Actually, batch processing didn’t come into being until the mid-1950s, five to seven years after the invention of ENIAC. In the first computing centers – those housing ENIAC, EDSAC, the Manchester University Mark I, the IAS machine, UNIVAC, and so on – users generally ran their own programs. The fraternity of users was small enough to give everyone (everyone, that is, with a bona fide reason to employ the machines) direct access to the oracles.
But when multimillion-dollar computing centers opened up in universities, corporations, institutes, and government agencies all over the world, another approach was necessary. You couldn’t let just anyone push the buttons and flip the switches; the flow of material into and out of the machines had to be combined and processed in efficient batches. Consequently, computers were sequestered in air-conditioned, glassed-in rooms, and a corps of professional computer operators arose to service them.
Therefore, if you, the user, wanted to appeal to the oracle, the first thing you had to do was record your program on punch cards, using any of the punch card machines at the computing center. Then you handed the deck of cards to an operator – usually found sitting at a desk behind a window – and picked up your printout later in the day or, if the computer was busy or had broken down, in the week. Because most programs contained several errors, ranging from a misplaced comma to a chain of ineffective commands, your first printout was usually an abbreviated one, containing such cryptic messages as “syntax error in line 3.” Perhaps you had used an inappropriate instruction. Or perhaps you had misplaced a parenthesis. (If you couldn’t spot the mistake, the operators, busy with their own work, weren’t likely to help you.) So you would type up a new card for line 3, resubmit the pack, and return for the second printout. This time, there was an error in line 20…

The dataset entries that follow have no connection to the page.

/-- Locksmith's own state. -/
structure SecSt where
  slots : Tab KeySlot
  regions : Tab (Option KeyRegion)
  qsets : Tab Nat                -- queue mask by QSET
  cphVec : Nat
  jobs : List Job                -- the 16-entry FIFO, oldest first
  running : List RunJob
  jobCount : Nat
  done : List CphEntry           -- oldest first
  doneLost : Nat
  mgmtDesc : Tab Word            -- the management port's copy of the descriptor registers
  coreBusy : Tab (Option Nat × Nat)  -- by core: since when it is busy, and the ns it was busy in this interval
  cphMs : Nat                    -- the 1 ms interval CPH_LOAD was last updated for
  drbgReqs : Nat
  drbgFailAt : Nat               -- when the last health test failed
  remaskPos : Nat
  remaskDue : Nat                -- when the next visit is due, in 2^-8 ns (R386)
  tampEn : Nat                   -- the tamper enables in force, on VBKUP (R392)
  rederive : Bool                -- KS1, KS254 and KS255 are to be derived again (R394)
  deviceId : List Byte
  devicePub : Tab Byte           -- the device's ML-DSA public key (R405)
  deviceBlob : Tab Byte          -- its private key, wrapped under KS254
  ownerDigest : Option (List Byte)
  fwDigest : List Byte           -- digest of the running firmware image
  cert : Tab Byte
  fifo : List RecAppend          -- the recorder FIFO, oldest first
  recLoss : Bool                 -- records were lost before the next one written
  recLostNote : Nat              -- losses not yet reported by a class 0x000C record
  recLostKept : Nat              -- appends lost at a reset, kept on VBKUP
  deferred : List RecAppend      -- records of stages and transitions that happened while the recorder was stopped
  classes : List (Nat × Nat × Bool × Bool)   -- FIRST, LAST, ROUTE, HOST
  ckptMax : Nat
  chain : List Byte              -- the chain head H; empty while no record has been written
  sectors : List Sector          -- the log ring, oldest first
  nextSseq : Nat
  dataOpen : Bool                -- the last DATA sector still takes records
  sinceCkpt : Nat                -- records appended since the last checkpoint
  uncovered : Option Nat         -- when the oldest record not covered by a checkpoint was written
  uncoveredNext : Option Nat     -- when the oldest record after the checkpoint being signed was written
  ckptWant : Option Nat          -- REASON of a checkpoint that is due
  ckptBody : Option (List Byte × Nat)   -- the checkpoint being signed: body and its LAST_SEQ
  ckptRetry : Option (Nat × Nat) -- when a failed checkpoint is retried, and its REASON
  ackWin : Tab Byte
  expSel : Option Nat            -- the SSEQ the export window shows
  ctlGen : Nat                   -- generations of the control sectors written
  ctls : Tab (Option RecCtl)     -- by sector, 0 and 1
deriving DecidableEq, Repr

/-! ### Reeve (chapter 12) -/

/-- What Reeve keeps of a source beside its registers: the window's opening time and its W and N (R422). -/
structure Src where
  openAt : Nat
  w : Nat
  n : Nat
  withheld : Bool                -- its SAFE and TXHOLD reactions wait for the return from DOZE (R443)
  safeFired : Bool               -- its SAFE reaction fired in the present SEVERE state (R429)
deriving DecidableEq, Repr

/-- A source in IDLE. -/
def srcIdle : Src := ⟨0, 0, 0, false, false⟩

/-- The DIO and hold part of a safe-state pattern (R444). -/
structure Pattern where
  hold : Bool
  holdset : Nat
  dioMask : Nat
  dioVal : Nat
deriving DecidableEq, Repr

/-- A state crossing (R440). The source toggles `take` with a value it holds; `ack` is the toggle the destination returns: while the two
differ a round is in progress. `waiting` is the latest value written meanwhile, `taken` the destination's copy. -/
structure Crossing where
  take : Bool
  ack : Bool
  value : Nat
  waiting : Option Nat
  taken : Nat
deriving DecidableEq, Repr

/-- A crossing as both sides leave reset. -/
def crossIdle : Crossing := ⟨false, false, 0, none, 0⟩

/-- A mismatch of a crossing group (R442): when it began, and whether it lasts until the group's link returns. -/
structure HalfReset where
  since : Nat
  retrain : Bool
deriving DecidableEq, Repr

/-- An event crossing (R439): the 8-bit counter of the source, modulo 256, in Gray code, and the destination's last sample of it, in
binary. -/
structure EvCross where
  source : BitVec 8
  sample : BitVec 8
deriving DecidableEq, Repr

/-- An event crossing as both sides leave reset. -/
def evIdle : EvCross := ⟨0, 0⟩

/-- The fault-source events on their way to Reeve: the crossings, by source, and the events past them that Reeve has not taken, by
source and number (R422, R439). -/
structure FaultQ where
  queue : List (Nat × Nat)
  cross : Tab EvCross
deriving DecidableEq, Repr

/-- Reeve's own state. -/
structure FltSt where
  srcs : Tab Src
  patterns : Tab Pattern
  holdsets : Tab Nat
  dioCtl : Nat                   -- the DIO lines the active patterns control
  errEnd : Option Nat            -- when t_errmin ends
  halfReset : Tab (Option HalfReset)   -- by crossing group (R442)
  crossings : Tab Crossing       -- by crossing group: the state crossing of its link state (R440)
deriving DecidableEq, Repr

/-! ### Modes (chapter 13) -/

/-- A DOZE or SLEEP entry in progress (R459). -/
inductive Entry
  | none
  | doze
  | sleep
deriving DecidableEq, Repr

/-- The mode controller's own state. -/
structure ModeSt where
  detail : Nat                   -- DETAIL of the last transition (R448)
  vbat : Bool                    -- VBAT_LOG is above 4.0 V
  vbatValid : Bool               -- VBAT_LOG has stayed above 5.8 V (R454)
  rstn : Bool                    -- RST_N is high
  factoryPin : Bool              -- the level of the FACTORY_EN pin
  factoryEn : Bool               -- FACTORY_EN as sampled at ROM start
  refclkPin : Bool               -- REFCLK25 carries a clock
  refclk : Bool                  -- the chosen reference is REFCLK25, not the crystal (R506)
  startup : Option Nat           -- the cause CONFIGURE will be entered with, once ROM or a token has opened the way (R450)
  fromFactory : Bool             -- SAFE was entered from FACTORY
  entry : Entry
  entryAt : Nat                  -- when the entry began
  linkDownAt : Option Nat        -- since when the host link or bus mastering has been down (R453)
  aliveAt : Nat                  -- when SYS_HOST_ALIVE was last written
  romStart : Nat                 -- when ROM started last (R483)
  confirmMissed : Bool           -- the confirm deadline of this boot has passed
  staged : Tab Byte              -- space 2, the staging area
  woken : Bool                   -- a wake has been latched in the present DOZE or SLEEP (R460)
deriving DecidableEq, Repr

/-! ### Management port and Tinker (chapter 14) -/

/-- A notice (R471). -/
structure Notice where
  kind : Nat
  inj : Bool
  lost : Nat
  source : Nat                   -- bytes 4 and 5
  cause : Nat
  arg : Nat                      -- bytes 8 to 11
  cal : Nat
deriving DecidableEq, Repr

/-- A request being executed: SEQ, CMD, the payload. -/
structure MgmtReq where
  seq : Nat
  cmd : Nat
  payload : List Byte
deriving DecidableEq, Repr

/-- The management port's and the loader's own state. -/
structure MgmtSt where
  notices : List Notice          -- oldest first
  noticeLost : Nat
  executing : Option MgmtReq
  response : Option (List Byte)  -- the response frame that is ready
  lastReq : Option (List Byte)   -- the bytes of the last executed request
  lastResp : List Byte           -- its response
  lastValid : Nat                -- when the last valid REQUEST arrived
  hostSeen : Nat                 -- when the bridge last accepted a BAR0 or BAR2 request
  verified : List Byte           -- digest of the image VERIFY passed
  journalDigest : List Byte
  journalLen : Nat
  journalRollback : Nat
  journalFmt : Bool
  stageRecs : List (List Byte)   -- stage records not yet appended (R485)
  firmware : Tab Byte            -- the firmware region
  tokenNonce : Option (List Byte)
  ldrCause : Nat                 -- the cause LOADER was entered with
  verifying : Bool
  ringResult : Option (Nat × List Byte)   -- code and data of the ring read a BLOCK_READ waited for
  activating : Option Bool       -- ACTIVATE in progress; which master issued it (true: management port)
deriving DecidableEq, Repr

/-! ### Millwright and the discrete lines (chapter 05) -/

/-- A phase domain: its PHASE item (R192) and what Millwright keeps of it. -/
structure PhDom where
  present : Bool
  source : Nat                   -- 0 encoder, 1 integrated slot, 2 ring encoder
  encoder : Nat
  filter : Nat                   -- the pin filter of the DOMAIN item, 0 to 3 (R166, R192)
  inc : Nat                      -- INC
  vgain : Int
  srcSlot : Nat
  vavg : Nat                     -- 1, 2, 4 or 8
  invert : Bool
  zResync : Bool
  zpos : Nat
  ztol : Nat
  posSlot : Option Nat
  velSlot : Option Nat
  edge : Nat                     -- φ at the last edge or update (EDGE)
  base : Nat                     -- φ that the next edge or update builds on: EDGE, or a later preset (R174)
  edgeAt : Nat                   -- FRC of the last edge or update
  hold : Nat                     -- φ while STALLED or FROZEN
  stalled : Bool
  frozen : Bool
  reverse : Bool
  vNum : Int                     -- the velocity estimate, 2^-24 unit per ns, as a quotient
  vDen : Nat
  lastAdv : Nat                  -- the last update's advance (ring encoder)
  times : List Nat               -- edge times in the present direction, newest first
  count : Option Nat             -- the last COUNT32 word
  seen : Nat                     -- φ as of the last evaluation of crossings
  nextPub : Nat                  -- FRC from which the next edge or update is published
  lastDispatch : Option Nat      -- when the domain dispatched last
  waiting : List (Nat × Nat)     -- crossed actions and their crossing times
  update : Bool                  -- a route event of the slot source waits
deriving DecidableEq, Repr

The situation got worse as more people started using computers. Scientists and engineers began experimenting with computers that could serve many people simultaneously. However, the technical problems were formidable. With one central processor and control unit, a von Neumann computer can execute only one task at a time. (In an effort to break this computational bottleneck, researchers are experimenting with computers that are equipped with multiple processors and control units. But “non-von Neumann” computers are difficult to program and progress has been slow.) How, then, could you get a computer to run a scientific program for one user, analyze a financial plan for another, and playa game of chess with a third?
The solution, developed at MIT in the late 1950s and early 1960s, was a brilliant idea called time-sharing. It took advantage of a computer’s forte, speed. A time-sharing system consists of a computer linked to any number of terminals (a teletype or a monitor with a keyboard), each of which services a user. As each user fiddles with his or her own terminal, playing chess, running a scientific program, analyzing a financial plan – whatever – the computer switches from one terminal to another at a very high clip, executing a small portion of each user’s program at every step. Since the machine can perform a single operation in a few millionths of a second, the users – slow-moving humans that they are – are none the wiser, and the computer seems to be giving everyone its undivided attention. Actually, it is being as single-minded as ever.
A time-sharing computer isn’t the same thing as a multiprocessing computer, and the distinction is important. Although Whirlwind could support many terminals and perform many tasks at the same time, it couldn’t run different programs simultaneously. It could carry out only certain predetermined tasks such as tracking aircraft and plotting interception courses – that had been accounted for by the machine’s internal programs. However, time-sharing computers are, like Whirlwind, real-time systems, capable of responding instantaneously to the actions of a human or a machine.
The advent of time-sharing computers led to the establishment of commercial time-sharing services. The customers – say, a high school or an engineering firm – would hook up its terminals to a time-sharing computer via the phone lines and buy “time” on the machine, paying for access by the minute. By the late 1960s, time-sharing was the fastest growing segment of the computer industry. It also seemed to be the wave of the future. There was a good deal of talk, by people who should have known better, of the inevitability of “information utilities” – vast centralized data banks that would be a cross between the library and the phone company. However, mainframes, or big computers, are expensive to buy and maintain, and although time-sharing services are still an important part of the computer business, they lost ground to another technological innovation, the minicomputer.